** WHAT YOU HAVE TO DO **
Your task is to write out exactly the lines of the listing below, from the first down to the line that holds "unfold settleRoles".

** INFORMATION SUPPLIED **
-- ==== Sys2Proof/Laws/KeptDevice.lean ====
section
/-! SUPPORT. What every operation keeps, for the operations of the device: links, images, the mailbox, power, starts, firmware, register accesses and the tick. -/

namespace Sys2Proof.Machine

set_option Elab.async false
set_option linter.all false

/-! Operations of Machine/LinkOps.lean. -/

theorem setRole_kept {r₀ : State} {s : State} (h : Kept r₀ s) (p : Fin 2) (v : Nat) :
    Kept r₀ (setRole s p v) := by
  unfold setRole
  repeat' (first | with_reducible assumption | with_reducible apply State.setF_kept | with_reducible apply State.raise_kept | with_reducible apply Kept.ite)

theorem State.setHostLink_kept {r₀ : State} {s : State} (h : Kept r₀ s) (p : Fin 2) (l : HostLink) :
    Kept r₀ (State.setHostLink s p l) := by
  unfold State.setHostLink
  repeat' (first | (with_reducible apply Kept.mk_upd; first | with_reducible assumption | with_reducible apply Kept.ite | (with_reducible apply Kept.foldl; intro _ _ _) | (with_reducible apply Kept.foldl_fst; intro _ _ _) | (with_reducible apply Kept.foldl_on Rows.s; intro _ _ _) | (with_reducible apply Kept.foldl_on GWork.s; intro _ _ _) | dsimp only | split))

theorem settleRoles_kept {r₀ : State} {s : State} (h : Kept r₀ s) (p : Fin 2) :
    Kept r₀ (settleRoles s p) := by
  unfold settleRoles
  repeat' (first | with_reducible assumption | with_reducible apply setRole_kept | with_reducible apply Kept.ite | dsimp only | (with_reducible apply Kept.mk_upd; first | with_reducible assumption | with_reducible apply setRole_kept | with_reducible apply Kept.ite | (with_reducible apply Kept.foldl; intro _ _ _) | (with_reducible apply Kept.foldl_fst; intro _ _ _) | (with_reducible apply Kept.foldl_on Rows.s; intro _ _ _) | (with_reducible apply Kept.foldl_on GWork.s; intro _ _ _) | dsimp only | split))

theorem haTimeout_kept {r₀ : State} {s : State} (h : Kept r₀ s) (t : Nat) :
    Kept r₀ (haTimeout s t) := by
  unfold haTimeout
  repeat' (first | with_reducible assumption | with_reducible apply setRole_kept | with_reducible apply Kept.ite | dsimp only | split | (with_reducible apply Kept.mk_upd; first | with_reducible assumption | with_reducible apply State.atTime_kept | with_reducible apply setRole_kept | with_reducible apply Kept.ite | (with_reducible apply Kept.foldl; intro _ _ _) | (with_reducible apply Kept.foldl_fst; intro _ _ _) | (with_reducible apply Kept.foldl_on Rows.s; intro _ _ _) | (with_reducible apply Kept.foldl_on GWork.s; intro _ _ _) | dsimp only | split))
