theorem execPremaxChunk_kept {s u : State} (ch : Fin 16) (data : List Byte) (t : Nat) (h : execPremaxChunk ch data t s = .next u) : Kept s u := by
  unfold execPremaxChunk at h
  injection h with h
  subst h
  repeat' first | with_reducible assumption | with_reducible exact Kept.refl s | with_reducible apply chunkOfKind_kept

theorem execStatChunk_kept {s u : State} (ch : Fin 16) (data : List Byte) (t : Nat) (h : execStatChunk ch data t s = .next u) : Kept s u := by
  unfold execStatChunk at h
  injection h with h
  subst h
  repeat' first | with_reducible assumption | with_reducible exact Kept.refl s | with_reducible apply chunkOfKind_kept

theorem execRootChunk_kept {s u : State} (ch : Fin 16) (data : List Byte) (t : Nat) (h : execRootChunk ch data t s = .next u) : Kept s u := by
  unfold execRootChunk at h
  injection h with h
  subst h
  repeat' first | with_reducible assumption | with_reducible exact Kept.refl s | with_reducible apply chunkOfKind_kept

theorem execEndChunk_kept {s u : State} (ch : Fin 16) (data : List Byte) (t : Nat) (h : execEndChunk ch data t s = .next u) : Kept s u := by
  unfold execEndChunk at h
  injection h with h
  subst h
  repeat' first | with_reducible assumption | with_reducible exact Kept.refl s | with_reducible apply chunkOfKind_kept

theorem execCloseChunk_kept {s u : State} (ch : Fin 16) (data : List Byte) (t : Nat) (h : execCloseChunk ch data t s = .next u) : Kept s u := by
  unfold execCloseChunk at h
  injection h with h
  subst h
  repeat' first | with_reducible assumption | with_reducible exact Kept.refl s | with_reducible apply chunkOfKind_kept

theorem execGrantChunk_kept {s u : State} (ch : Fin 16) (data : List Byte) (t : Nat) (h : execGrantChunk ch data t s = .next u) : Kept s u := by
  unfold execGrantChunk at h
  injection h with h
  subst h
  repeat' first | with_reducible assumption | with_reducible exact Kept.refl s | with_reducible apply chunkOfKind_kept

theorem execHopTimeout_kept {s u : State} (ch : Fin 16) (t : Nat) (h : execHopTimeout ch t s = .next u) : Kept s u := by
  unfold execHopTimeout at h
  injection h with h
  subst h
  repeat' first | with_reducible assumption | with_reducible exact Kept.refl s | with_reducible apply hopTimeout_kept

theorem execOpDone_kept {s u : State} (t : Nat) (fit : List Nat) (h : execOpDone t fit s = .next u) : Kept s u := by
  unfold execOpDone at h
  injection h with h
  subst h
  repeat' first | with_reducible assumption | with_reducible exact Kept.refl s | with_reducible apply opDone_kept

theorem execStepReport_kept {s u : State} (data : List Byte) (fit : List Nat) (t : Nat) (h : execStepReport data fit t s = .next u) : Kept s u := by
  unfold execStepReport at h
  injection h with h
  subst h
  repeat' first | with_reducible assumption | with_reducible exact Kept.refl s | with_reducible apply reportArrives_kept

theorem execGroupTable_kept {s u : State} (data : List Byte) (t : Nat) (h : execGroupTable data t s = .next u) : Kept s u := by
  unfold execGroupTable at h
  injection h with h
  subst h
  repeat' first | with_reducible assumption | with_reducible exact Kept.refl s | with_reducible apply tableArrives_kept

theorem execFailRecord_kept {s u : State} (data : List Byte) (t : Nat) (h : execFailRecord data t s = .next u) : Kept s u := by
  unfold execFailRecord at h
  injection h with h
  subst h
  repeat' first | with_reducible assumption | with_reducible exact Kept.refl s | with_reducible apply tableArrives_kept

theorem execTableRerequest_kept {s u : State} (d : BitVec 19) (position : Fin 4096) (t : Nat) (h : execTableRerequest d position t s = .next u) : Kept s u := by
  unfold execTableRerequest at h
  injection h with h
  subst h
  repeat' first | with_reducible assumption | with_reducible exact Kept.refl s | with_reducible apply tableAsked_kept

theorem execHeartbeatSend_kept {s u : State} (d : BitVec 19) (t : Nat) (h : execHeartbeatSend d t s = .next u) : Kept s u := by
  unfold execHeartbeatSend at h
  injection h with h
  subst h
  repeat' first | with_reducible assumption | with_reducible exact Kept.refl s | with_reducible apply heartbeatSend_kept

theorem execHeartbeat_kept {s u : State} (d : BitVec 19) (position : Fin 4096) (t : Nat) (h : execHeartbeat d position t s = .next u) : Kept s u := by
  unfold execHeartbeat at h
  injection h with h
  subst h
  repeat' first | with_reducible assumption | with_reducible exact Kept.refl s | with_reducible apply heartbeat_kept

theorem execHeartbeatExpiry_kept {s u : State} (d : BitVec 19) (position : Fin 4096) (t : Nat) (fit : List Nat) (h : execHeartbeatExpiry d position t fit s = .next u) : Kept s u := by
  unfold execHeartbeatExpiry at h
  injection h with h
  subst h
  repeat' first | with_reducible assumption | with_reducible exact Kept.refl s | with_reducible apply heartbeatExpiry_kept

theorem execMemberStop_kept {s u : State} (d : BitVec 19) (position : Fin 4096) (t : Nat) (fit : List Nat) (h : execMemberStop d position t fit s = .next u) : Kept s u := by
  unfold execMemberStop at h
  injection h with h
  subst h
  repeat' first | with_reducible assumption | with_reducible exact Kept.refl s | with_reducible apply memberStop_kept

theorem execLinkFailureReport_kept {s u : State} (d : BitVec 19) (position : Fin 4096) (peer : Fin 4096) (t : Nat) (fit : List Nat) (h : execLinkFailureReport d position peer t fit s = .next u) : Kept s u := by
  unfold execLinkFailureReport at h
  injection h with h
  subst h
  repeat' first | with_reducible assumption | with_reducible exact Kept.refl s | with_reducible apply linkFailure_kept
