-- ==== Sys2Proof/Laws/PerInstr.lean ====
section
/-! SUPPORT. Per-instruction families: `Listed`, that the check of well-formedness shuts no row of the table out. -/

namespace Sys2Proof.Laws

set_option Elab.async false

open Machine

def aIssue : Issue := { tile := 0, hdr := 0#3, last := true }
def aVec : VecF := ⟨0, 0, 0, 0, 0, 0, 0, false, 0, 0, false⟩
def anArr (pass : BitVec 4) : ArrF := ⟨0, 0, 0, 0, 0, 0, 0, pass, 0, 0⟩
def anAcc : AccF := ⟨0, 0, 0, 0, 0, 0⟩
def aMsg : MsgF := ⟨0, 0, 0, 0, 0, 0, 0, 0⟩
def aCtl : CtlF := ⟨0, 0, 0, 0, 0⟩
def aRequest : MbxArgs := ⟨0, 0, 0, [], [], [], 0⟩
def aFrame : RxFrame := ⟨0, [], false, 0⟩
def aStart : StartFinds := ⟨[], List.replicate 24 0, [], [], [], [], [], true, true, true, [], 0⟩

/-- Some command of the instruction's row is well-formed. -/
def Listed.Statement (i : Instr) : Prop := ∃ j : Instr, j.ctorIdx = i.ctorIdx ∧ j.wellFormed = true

** TASK SOLUTION **
-- ==== Sys2Proof/Laws/KeptDevice.lean ====
section
/-! SUPPORT. What every operation keeps, for the operations of the device: links, images, the mailbox, power, starts, firmware, register accesses and the tick. -/

namespace Sys2Proof.Machine

set_option Elab.async false
set_option linter.all false

/-! Operations of Machine/LinkOps.lean. -/

theorem setRole_kept {r₀ : State} {s : State} (h : Kept r₀ s) (p : Fin 2) (v : Nat) :
    Kept r₀ (setRole s p v) := by
  unfold setRole
  repeat' (first | with_reducible assumption | with_reducible apply State.setF_kept | with_reducible apply State.raise_kept | with_reducible apply Kept.ite)

theorem State.setHostLink_kept {r₀ : State} {s : State} (h : Kept r₀ s) (p : Fin 2) (l : HostLink) :
    Kept r₀ (State.setHostLink s p l) := by
  unfold State.setHostLink
  repeat' (first | (with_reducible apply Kept.mk_upd; first | with_reducible assumption | with_reducible apply Kept.ite | (with_reducible apply Kept.foldl; intro _ _ _) | (with_reducible apply Kept.foldl_fst; intro _ _ _) | (with_reducible apply Kept.foldl_on Rows.s; intro _ _ _) | (with_reducible apply Kept.foldl_on GWork.s; intro _ _ _) | dsimp only | split))

theorem settleRoles_kept {r₀ : State} {s : State} (h : Kept r₀ s) (p : Fin 2) :
    Kept r₀ (settleRoles s p) := by
  unfold settleRoles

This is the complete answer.